• WORK INSTRUCTIONS
In the entries below, find the line with "-- ==== Sys2Proof/Machine/Core.lean" and the line with "State := Sys2Proof.Machine.State, Fault"; give again those lines and every line between them, exactly.
*** GIVEN RECORDS Section Begins ***
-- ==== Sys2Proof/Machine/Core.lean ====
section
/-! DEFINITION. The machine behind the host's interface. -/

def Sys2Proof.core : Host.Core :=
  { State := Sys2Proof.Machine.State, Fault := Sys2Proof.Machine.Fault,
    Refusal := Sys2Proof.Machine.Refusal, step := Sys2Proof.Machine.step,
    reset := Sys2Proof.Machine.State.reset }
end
*** GIVEN RECORDS Section Ends ***
*** GIVEN RECORDS Section Begins ***
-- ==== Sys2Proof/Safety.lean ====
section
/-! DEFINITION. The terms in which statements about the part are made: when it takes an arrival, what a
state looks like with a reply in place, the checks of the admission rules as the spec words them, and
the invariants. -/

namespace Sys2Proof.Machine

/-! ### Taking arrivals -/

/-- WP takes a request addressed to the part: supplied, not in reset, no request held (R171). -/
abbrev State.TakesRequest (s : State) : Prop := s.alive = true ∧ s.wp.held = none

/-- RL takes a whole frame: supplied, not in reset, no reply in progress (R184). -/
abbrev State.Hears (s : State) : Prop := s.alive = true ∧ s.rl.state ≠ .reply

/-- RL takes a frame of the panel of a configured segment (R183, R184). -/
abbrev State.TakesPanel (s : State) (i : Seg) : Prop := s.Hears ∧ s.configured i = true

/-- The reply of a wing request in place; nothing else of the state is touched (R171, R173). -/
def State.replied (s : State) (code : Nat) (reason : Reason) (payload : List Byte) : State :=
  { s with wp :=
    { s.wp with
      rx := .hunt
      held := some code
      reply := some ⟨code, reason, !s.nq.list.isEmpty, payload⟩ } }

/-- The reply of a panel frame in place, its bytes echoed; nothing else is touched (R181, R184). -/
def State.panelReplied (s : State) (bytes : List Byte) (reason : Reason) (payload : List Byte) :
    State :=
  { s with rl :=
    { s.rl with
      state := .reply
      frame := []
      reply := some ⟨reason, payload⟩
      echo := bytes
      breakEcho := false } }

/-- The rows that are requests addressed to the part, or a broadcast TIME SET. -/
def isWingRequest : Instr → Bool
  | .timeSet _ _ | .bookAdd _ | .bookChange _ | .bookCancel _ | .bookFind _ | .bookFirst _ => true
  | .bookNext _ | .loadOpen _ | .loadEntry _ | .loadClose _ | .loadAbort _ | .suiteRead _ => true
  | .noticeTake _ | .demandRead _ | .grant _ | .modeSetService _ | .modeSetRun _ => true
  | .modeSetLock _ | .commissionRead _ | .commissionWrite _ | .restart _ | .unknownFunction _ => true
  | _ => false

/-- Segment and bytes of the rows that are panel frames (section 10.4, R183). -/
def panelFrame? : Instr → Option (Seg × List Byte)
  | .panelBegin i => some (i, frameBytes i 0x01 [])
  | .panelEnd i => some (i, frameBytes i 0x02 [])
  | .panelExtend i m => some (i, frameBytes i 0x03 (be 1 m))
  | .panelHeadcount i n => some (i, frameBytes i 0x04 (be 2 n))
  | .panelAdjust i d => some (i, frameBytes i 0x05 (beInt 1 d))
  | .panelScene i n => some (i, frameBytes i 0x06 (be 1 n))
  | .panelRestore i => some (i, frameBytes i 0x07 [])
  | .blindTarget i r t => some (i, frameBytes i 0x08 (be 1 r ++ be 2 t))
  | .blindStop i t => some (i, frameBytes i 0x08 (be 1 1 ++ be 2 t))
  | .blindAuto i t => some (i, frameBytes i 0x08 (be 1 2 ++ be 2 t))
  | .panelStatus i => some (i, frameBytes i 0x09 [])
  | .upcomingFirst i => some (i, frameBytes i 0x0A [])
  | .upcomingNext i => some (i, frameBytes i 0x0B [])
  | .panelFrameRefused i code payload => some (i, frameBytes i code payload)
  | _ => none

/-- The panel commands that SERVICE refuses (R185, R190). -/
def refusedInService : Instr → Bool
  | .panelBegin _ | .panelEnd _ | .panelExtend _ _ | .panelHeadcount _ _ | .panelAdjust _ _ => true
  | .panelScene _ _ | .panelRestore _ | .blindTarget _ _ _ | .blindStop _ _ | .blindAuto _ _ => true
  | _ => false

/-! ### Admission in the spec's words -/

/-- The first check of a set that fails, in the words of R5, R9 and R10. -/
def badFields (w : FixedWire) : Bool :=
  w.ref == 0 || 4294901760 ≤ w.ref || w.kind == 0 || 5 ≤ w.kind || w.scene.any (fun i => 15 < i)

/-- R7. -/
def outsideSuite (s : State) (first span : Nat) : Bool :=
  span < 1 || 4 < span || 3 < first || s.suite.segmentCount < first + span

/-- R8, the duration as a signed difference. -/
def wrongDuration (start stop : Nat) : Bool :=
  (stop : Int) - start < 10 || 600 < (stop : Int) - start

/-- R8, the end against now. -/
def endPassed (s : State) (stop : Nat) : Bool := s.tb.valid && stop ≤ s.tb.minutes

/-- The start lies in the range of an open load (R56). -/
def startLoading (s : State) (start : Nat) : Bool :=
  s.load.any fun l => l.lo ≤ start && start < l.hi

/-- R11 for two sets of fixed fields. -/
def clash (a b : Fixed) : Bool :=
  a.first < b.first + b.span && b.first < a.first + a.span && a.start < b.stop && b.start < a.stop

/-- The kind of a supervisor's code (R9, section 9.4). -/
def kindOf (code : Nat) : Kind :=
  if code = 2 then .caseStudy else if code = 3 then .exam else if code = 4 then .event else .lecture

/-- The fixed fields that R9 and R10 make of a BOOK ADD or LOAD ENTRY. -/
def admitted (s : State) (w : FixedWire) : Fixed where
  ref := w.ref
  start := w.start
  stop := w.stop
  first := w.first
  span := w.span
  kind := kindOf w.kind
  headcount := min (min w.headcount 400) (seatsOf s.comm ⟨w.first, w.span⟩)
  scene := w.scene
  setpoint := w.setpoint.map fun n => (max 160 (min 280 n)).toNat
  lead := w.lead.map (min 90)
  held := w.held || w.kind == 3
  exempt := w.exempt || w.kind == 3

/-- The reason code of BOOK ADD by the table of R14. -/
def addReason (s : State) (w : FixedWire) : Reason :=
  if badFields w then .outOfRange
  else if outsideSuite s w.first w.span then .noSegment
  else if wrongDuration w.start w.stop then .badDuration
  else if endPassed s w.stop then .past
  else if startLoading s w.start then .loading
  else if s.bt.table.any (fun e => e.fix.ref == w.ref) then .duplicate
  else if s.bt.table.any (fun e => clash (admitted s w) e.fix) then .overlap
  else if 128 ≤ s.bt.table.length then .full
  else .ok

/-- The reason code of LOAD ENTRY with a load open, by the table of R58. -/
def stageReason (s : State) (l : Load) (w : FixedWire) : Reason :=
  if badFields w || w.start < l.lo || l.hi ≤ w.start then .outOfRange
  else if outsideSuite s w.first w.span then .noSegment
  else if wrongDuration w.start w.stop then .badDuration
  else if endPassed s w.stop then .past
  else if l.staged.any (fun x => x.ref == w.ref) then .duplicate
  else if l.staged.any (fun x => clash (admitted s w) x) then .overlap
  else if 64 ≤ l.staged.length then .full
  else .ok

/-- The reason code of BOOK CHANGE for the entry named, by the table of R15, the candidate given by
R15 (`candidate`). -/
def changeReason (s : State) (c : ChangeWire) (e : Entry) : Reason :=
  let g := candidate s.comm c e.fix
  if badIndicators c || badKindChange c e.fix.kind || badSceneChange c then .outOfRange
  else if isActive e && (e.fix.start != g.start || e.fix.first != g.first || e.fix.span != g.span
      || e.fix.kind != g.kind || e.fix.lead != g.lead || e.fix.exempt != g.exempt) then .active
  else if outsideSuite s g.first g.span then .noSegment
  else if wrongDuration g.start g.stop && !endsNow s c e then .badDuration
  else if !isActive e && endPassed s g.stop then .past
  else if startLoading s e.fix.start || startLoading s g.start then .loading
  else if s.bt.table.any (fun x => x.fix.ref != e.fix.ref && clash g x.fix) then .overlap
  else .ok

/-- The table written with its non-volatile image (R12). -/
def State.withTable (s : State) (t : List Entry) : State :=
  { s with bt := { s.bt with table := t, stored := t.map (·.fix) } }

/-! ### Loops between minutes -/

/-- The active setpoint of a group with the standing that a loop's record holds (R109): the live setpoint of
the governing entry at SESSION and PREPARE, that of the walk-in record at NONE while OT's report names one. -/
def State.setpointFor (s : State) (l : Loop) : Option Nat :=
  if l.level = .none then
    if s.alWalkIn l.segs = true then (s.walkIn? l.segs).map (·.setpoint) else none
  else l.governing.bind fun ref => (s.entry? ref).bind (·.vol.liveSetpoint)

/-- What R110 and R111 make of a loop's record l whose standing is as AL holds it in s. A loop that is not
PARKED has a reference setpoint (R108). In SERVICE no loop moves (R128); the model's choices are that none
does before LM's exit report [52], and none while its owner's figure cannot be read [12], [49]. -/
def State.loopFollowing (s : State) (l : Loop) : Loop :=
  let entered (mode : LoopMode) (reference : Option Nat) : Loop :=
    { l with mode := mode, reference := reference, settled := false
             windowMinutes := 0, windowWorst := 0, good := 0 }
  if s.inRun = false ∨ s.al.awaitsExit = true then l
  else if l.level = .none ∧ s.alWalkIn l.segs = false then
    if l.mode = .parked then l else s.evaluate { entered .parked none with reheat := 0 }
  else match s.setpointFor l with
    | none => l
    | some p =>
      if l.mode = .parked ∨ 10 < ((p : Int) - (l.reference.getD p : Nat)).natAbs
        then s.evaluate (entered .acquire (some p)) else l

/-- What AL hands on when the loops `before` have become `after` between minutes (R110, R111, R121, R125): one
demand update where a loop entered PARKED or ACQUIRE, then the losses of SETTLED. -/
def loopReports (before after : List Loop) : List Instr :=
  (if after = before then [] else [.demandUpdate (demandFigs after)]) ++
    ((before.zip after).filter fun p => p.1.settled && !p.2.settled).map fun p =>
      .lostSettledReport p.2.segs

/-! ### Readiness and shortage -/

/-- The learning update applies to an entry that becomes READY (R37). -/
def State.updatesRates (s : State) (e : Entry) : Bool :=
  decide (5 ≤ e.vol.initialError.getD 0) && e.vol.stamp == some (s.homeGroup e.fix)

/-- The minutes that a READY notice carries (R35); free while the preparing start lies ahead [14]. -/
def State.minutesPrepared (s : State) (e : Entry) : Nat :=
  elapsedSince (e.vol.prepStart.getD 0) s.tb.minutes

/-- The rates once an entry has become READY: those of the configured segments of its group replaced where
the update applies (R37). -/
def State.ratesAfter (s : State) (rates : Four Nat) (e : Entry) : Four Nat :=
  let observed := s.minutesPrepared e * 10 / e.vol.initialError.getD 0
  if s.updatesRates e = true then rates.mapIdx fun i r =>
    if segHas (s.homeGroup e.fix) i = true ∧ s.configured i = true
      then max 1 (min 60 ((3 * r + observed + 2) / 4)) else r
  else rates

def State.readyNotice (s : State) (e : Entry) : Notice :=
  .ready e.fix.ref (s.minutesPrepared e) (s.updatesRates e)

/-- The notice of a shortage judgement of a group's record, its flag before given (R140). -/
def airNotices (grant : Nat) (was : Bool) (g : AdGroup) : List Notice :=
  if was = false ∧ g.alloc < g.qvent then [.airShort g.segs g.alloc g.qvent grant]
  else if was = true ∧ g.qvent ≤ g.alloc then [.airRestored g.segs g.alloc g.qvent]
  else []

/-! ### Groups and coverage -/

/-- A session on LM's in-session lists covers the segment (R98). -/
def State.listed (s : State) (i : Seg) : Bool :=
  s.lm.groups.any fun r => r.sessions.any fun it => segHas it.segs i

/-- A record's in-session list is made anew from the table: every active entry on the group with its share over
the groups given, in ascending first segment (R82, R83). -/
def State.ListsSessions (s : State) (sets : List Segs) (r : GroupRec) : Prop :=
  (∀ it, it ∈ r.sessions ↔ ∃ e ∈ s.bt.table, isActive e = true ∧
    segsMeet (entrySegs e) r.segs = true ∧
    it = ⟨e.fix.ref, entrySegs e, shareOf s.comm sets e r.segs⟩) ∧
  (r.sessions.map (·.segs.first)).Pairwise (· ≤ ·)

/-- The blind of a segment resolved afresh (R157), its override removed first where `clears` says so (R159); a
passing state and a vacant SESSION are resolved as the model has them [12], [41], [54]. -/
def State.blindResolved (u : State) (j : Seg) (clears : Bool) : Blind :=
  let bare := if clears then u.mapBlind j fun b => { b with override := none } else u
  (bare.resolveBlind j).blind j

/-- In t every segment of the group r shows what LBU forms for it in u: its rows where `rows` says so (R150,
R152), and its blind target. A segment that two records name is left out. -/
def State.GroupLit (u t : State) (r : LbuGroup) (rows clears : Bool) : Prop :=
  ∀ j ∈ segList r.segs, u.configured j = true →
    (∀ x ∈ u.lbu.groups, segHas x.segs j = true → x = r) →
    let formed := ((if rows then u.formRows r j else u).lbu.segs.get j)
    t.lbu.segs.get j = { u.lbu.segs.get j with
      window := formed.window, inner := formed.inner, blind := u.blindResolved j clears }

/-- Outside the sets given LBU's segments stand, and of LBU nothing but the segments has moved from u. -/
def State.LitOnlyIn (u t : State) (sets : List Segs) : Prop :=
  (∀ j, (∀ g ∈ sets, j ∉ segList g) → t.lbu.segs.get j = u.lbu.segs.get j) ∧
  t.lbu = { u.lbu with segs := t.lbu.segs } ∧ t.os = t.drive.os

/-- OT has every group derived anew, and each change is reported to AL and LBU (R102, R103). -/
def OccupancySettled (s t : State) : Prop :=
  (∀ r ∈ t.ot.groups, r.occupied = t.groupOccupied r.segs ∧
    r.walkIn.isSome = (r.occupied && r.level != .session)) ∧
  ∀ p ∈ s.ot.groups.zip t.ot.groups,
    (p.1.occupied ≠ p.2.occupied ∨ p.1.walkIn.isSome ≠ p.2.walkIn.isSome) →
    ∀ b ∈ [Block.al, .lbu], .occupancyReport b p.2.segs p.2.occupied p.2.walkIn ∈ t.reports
*** GIVEN RECORDS Section Ends ***
• WRITTEN SOLUTION
-- ==== Sys2Proof/Machine/Core.lean ====
section
/-! DEFINITION. The machine behind the host's interface. -/

def Sys2Proof.core : Host.Core :=
  { State := Sys2Proof.Machine.State, Fault := Sys2Proof.Machine.Fault,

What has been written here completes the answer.